Rong Rong : « Mince, le jeter, même pas m'en laisser ! »
Xie Yuchen fit demi-tour et entra dans la chambre.
Il souleva la couette et s'allongea paisiblement sur le lit.
Rong Rong : « Après ça, vous autres, vous arriverez ! »
Après avoir écouté la traduction synchronisée de Jiang Yuan, Xiao Xu fixa les notes sur l'ordinateur et analysa : « Donc Xie Yuchen s'est suicidé en avalant des pilules, mais la raison de son suicide, c'était parce que… »
« Vérifions son historique d'appels », Jiang Yuan fronça légèrement les sourcils. « La fille avec qui il parlait au téléphone est la personne clé. »
« D'accord, je m'en occupe. » Xiao Xu prit son ordinateur et quitta la salle de réunion.
Rong Rong regarda Jiang Yuan à travers la vitre. « Humain, est-ce que ce que j'ai dit t'a aidé ? »
« Oui. » Jiang Yuan tendit la main et toucha la vitre, riant doucement. « Les informations que tu as fournies sont très utiles. »
Rong Rong dit joyeusement : « Alors je peux avoir un ver vivant en récompense ? »
Il en avait marre des insectes séchés.
« Bien sûr. » Jiang Yuan sortit son téléphone et commanda de la nourriture vivante sur une plateforme de livraison.
« Camarade, vous voulez vraiment arrêter Jiang Yuan.
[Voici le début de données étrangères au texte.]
-- ==== Sys2Proof/Word.lean ====
section
/-! DEFINITION. The words the manual treats as bits: link bytes, time-counter values and the
20-bit statistics counters. Quantities the manual counts or measures are `Nat`. -/

namespace Sys2Proof

/-- One byte on the panel link. -/
abbrev Byte := BitVec 8

/-- A value of the 32-bit millisecond time counter (R1). -/
abbrev Time := BitVec 32

/-- A statistics counter: 20 bits, 1,048,575 followed by 0 (section 10.5). -/
abbrev Count := BitVec 20

end Sys2Proof
end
Mon petit frère a forcément été tué par elle ! » Xie Meichen, après avoir fini sa déposition, refusait de partir et ne cessait d'exiger que Chen Ziqi arrête Jiang Yuan.
Chen Ziqi en avait le tournis. Il demanda, impuissant : « Madame Xie, pourquoi êtes-vous si convaincue que Jiang Yuan est la meurtrière ? »
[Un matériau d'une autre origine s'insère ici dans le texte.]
-- ==== Sys2Proof/Machine/Doors.lean ====
section
/-! DEFINITION. The door controller (chapter 7). -/

namespace Sys2Proof.Machine

/-- A door enters a state: its holder follows (section 7.2), and a DOOR_STATE record is appended (R151). -/
def setDoorState (d : Fin 16) (st : DoorState) (s : State) : State :=
  append (.doorState d st.phase) (s.setDoor d { s.door d with st := st, holder := st.holderOn })

/-- RELEASED, entered now, with its close timer (R145). -/
def releasedNow (s : State) (d : Fin 16) : DoorState := .released s.time (after s.time (seconds (s.doorEntry d).closeTimeout))

/-- Tests 2 and 3 of R142: the fan interlock, then the release. -/
def releaseOrWait (d : Fin 16) (src : Source) (s : State) : State :=
  setDoorState d (if interlockSatisfied s d then releasedNow s d else .waitFan src) s

/-- Test 1 of R142: a LEVEL release below FIRE is held off by a release delay above 0. -/
def takesDelay (s : State) (d : Fin 16) (src : Source) : Bool :=
  decide (0 < (s.doorEntry d).delay) && decide (src = .level) && decide ((doorLevel s d).rank < Level.fire.rank)

/-- A release asked for in HELD or READY (R142). -/
def requestRelease (d : Fin 16) (src : Source) (s : State) : State :=
  match (s.door d).st with
  | .ready => setDoorState d .closed s
  | .held =>
    if takesDelay s d src then setDoorState d (.delayed s.time (after s.time (seconds (s.doorEntry d).delay))) s
    else releaseOrWait d src s
  | .delayed _ _ | .waitFan _ | .released _ _ | .closed | .blocked | .disabled => s

/-- The level trigger evaluated (R141). -/
def evalTrigger (d : Fin 16) (s : State) : State :=
  match (s.door d).st with
  | .held | .ready => if levelTrigger s d then requestRelease d .level s else s
  | .delayed _ _ =>
    if levelTrigger s d then
      if doorLevel s d = .fire then releaseOrWait d .level s else s
    else setDoorState d .held s
  | .waitFan src => if src = .level ∧ !levelTrigger s d then setDoorState d .held s else s
  | .released _ _ | .closed | .blocked | .disabled => s

/-- A change of the latched level of zone `z` reaches the enabled doors adjoining it (R141), in rising index, which is
the model's choice of order (log entry 27). -/
def doorsOfZone (z : Fin 16) (s : State) : State :=
  forEach (all16.filter (fun d => (s.doorEntry d).enabled && adjoins s d z)) evalTrigger s

/-- A BLOCKED door's fault ends with its FAULT clear record (R146, R148, R152). -/
def endBlocked (d : Fin 16) (s : State) : State := append (.fault (.door d) false) s

/-- The contact of an enabled door has closed (R143 to R147). -/
def contactCloses (d : Fin 16) (s : State) : State :=
  match (s.door d).st with
  | .held => setDoorState d .ready s
  | .delayed _ _ | .waitFan _ | .released _ _ => setDoorState d .closed s
  | .blocked => endBlocked d (setDoorState d .closed s)
  | .ready | .closed | .disabled => s

/-- The contact of an enabled door has opened (R147). -/
def contactOpens (d : Fin 16) (s : State) : State :=
  match (s.door d).st with
  | .ready => setDoorState d .held s
  | .held | .delayed _ _ | .waitFan _ | .released _ _ | .closed | .blocked | .disabled => s

/-- FIU hands the active state of the door's contact (R139); a repeated state acts on nothing. -/
def handContact (d : Fin 16) (closed : Bool) (s : State) : State :=
  if (s.door d).contact = closed then s
  else
    let s := s.setDoor d { s.door d with contact := closed }
    if closed then contactCloses d s else contactOpens d s

/-- The door waits for the fan of trunk `t` (R144). -/
def waitsForFan (s : State) (t : Fin 4) (d : Fin 16) : Bool :=
  decide ((s.doorEntry d).interlock = some t) && match (s.door d).st with
    | .waitFan _ => true
    | _ => false

/-- The interlock of trunk `t` becomes satisfied: fan-quiet has set, or the trunk is disabled (R144). The doors are
released in rising index, which is the model's choice of order (log entry 27). -/
def interlockFreed (t : Fin 4) (s : State) : State :=
  forEach (all16.filter (waitsForFan s t)) (fun d s => setDoorState d (releasedNow s d) s) s

/-! ### Events -/

/-- The release delay expires: the door is decided by tests 2 and 3 of R142 (R143). -/
def execReleaseDelayExpiry (d : Fin 16) (s : State) : Host.Outcome State Fault Refusal :=
  .next (match (s.door d).st with
    | .delayed _ e => if reached s.time e then releaseOrWait d .level s else s
    | _ => s)

/-- The door becomes BLOCKED with its urgent fault (R145). -/
def blockDoor (d : Fin 16) (s : State) : State := append (.fault (.door d) true) (setDoorState d .blocked s)

/-- The close timer expires with the contact open (R145). -/
def execCloseTimerExpiry (d : Fin 16) (s : State) : Host.Outcome State Fault Refusal :=
  .next (match (s.door d).st with
    | .released _ e => if reached s.time e then blockDoor d s else s
    | _ => s)

/-! ### DHOLD (R148, R149) and DSHUT (R150) -/

/-- The state a re-held door takes: READY when its contact is closed, HELD when it is open. -/
def heldState (s : State) (d : Fin 16) : DoorState := if (s.door d).contact then .ready else .held

/-- The door is in a released state. -/
def DoorState.isReleased : DoorState → Bool
  | .released _ _ | .closed | .blocked => true
  | _ => false

/-- A DHOLD takes the door: it is released and its level trigger does not hold (R148). -/
def canHold (s : State) (d : Fin 16) : Bool := (s.door d).st.isReleased && !levelTrigger s d

/-- A door re-held (R148). -/
def holdDoor (d : Fin 16) (s : State) : State :=
  match (s.door d).st with
  | .closed => setDoorState d (heldState s d) s
  | .released _ _ => setDoorState d .held s
  | .blocked => endBlocked d (setDoorState d .held s)
  | .held | .ready | .delayed _ _ | .waitFan _ | .disabled => s

/-- An enabled door a DHOLD of all doors leaves un-held (R149): DELAYED, WAIT_FAN, or released with its trigger holding. -/
def refusesHold (s : State) (d : Fin 16) : Bool :=
  (s.doorEntry d).enabled && match (s.door d).st with
    | .delayed _ _ | .waitFan _ => true
    | .released _ _ | .closed | .blocked => levelTrigger s d
    | _ => false

/-- A DHOLD of all doors: the enabled doors it can take, in rising index (R149). -/
def holdAll (s : State) : State := forEach (all16.filter (fun d => (s.doorEntry d).enabled && canHold s d)) holdDoor s

/-- The refused set of a DHOLD of all doors, as a 16-bit mask. -/
def refusedSet (s : State) : List Byte := leBytes 2 (packBits (all16.map (refusesHold s)))

/-- DHOLD of one door or of all (R148, R149). The reply of one door carries no payload, not an empty refused set of 2
bytes: the model's reading of R179 (log entry 33). -/
def serveDhold (payload : List Byte) (s : State) : Answer :=
  match payload with
  | [b] =>
    if b = 255 then .give (refusedSet s) (holdAll s)
    else
      match readIndex 16 b with
      | none => .reject .range s
      | some d =>
        if (s.doorEntry d).enabled then
          if canHold s d then .ok (holdDoor d s) else .reject .refused s
        else .reject .range s
  | _ => .reject .range s

def execDhold (tag : Byte) (payload : List Byte) (s : State) : Host.Outcome State Fault Refusal :=
  .next (takeRequest .dhold serveDhold tag payload s)

/-- A release asked for by DSHUT, by the door's state (R150). -/
def shutDoor (d : Fin 16) (s : State) : State :=
  match (s.door d).st with
  | .held | .ready => requestRelease d .shut s
  | .delayed _ _ => releaseOrWait d .shut s
  | .waitFan _ => s.setDoor d { s.door d with st := .waitFan .shut }
  | .released _ _ | .closed | .blocked | .disabled => s

def serveDshut (payload : List Byte) (s : State) : Answer :=
  match payload with
  | [b] =>
    if b = 255 then .ok (forEach (all16.filter (fun d => (s.doorEntry d).enabled)) shutDoor s)
    else
      match readIndex 16 b with
      | none => .reject .range s
      | some d => if (s.doorEntry d).enabled then .ok (shutDoor d s) else .reject .range s
  | _ => .reject .range s

def execDshut (tag : Byte) (payload : List Byte) (s : State) : Host.Outcome State Fault Refusal :=
  .next (takeRequest .dshut serveDshut tag payload s)

/-! ### What a door does at a taken write (R152) -/

/-- A door disabled: its timer is dropped, a BLOCKED fault ends. -/
def disableDoor (d : Fin 16) (s : State) : State :=
  match (s.door d).st with
  | .blocked => endBlocked d (setDoorState d .disabled s)
  | _ => setDoorState d .disabled s

/-- A changed release delay moves the expiry of a running delay, and expires it when it is not later than now. -/
def delayWritten (old : DoorEntry) (d : Fin 16) (s : State) : State :=
  match (s.door d).st with
  | .delayed t _ =>
    if old.delay = (s.doorEntry d).delay then s
    else
      let e := after t (seconds (s.doorEntry d).delay)
      if reached s.time e then releaseOrWait d .level s else s.setDoor d { s.door d with st := .delayed t e }
  | _ => s

/-- A changed close timeout moves the expiry of a running close timer, and expires it when it is not later than now. -/
def closeTimeoutWritten (old : DoorEntry) (d : Fin 16) (s : State) : State :=
  match (s.door d).st with
  | .released t _ =>
    if old.closeTimeout = (s.doorEntry d).closeTimeout then s
    else
      let e := after t (seconds (s.doorEntry d).closeTimeout)
      if reached s.time e then blockDoor d s else s.setDoor d { s.door d with st := .released t e }
  | _ => s

/-- A changed interlock trunk is tested in WAIT_FAN. -/
def interlockWritten (old : DoorEntry) (d : Fin 16) (s : State) : State :=
  match (s.door d).st with
  | .waitFan _ =>
    if old.interlock ≠ (s.doorEntry d).interlock ∧ interlockSatisfied s d then setDoorState d (releasedNow s d) s else s
  | _ => s

/-- A DOOR write has replaced the entry `old` (R152): the bullets of the rule in their order, the
level trigger before the timers (log entry 14). -/
def doorWritten (old : DoorEntry) (d : Fin 16) (s : State) : State :=
  let new := s.doorEntry d
  if old.enabled && !new.enabled then disableDoor d s
  else if !old.enabled && new.enabled then evalTrigger d (setDoorState d (heldState s d) s)
  else if new.enabled then
    interlockWritten old d (closeTimeoutWritten old d (delayWritten old d (evalTrigger d s)))
  else s

end Sys2Proof.Machine
end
« Je ne vous ai pas montré l'historique de discussion ? » Xie Meichen dit, excitée. « Elle a battu mon frère ce jour-là. Il a dû avoir des blessures internes à cause d'elle, qui ont ensuite empiré. »
« Actuellement, il n'y a aucune preuve que Jiang Yuan a battu Xie Yuchen, et sa cause exacte de décès n'a pas encore été déterminée. » Meng Xiaokai dit d'un air grave : « Je vous prie de ne pas entraver l'exécution de nos devoirs. Nous vous informerons immédiatement s'il y a du nouveau. »
Xie Meichen fut mécontente et claqua violemment la table en disant : « Mais il n'y a pas non plus de preuve que Jiang Yuan n'est pas la meurtrière ! »
La porte de la salle d'interrogatoire s'ouvrit soudain de l'extérieur.
He Lewei glissa quelques mots à l'oreille de Chen Ziqi et lui tendit un document.
« Madame Xie », Chen posa le document devant Xie Meichen, son ton solennel. « C'est un formulaire de consentement pour l'autopsie. On soupçonne préliminairement que Xie Yuchen est mort d'une overdose de somnifères. Pour confirmer la cause du décès, il nous faudrait votre signature. »
« Je signe pas ! » Xie Meichen arracha le document et le déchira. « Je veux que mon frère aille bien ! Aucun de vous n'a le droit de lui faire du mal à nouveau ! »
Chen Ziqi fronça les sourcils. « Les pistes actuelles indiquent que Xie Yuchen a été forcé d'avoir des relations avec un homme le soir du 22. Nous devons confirmer… »
« Comment c'est possible ? » Xie Meichen parut stupéfaite et secoua vigoureusement la tête. « C'est impossible ! Absolument impossible ! Mon frère, il aime clairement les femmes ! »
Chen Ziqi n'ajouta rien, disant doucement : « Calmez-vous d'abord et prenez une décision après avoir réfléchi. »
Sur ces mots, il quitta la salle d'interrogatoire avec Meng Xiaokai.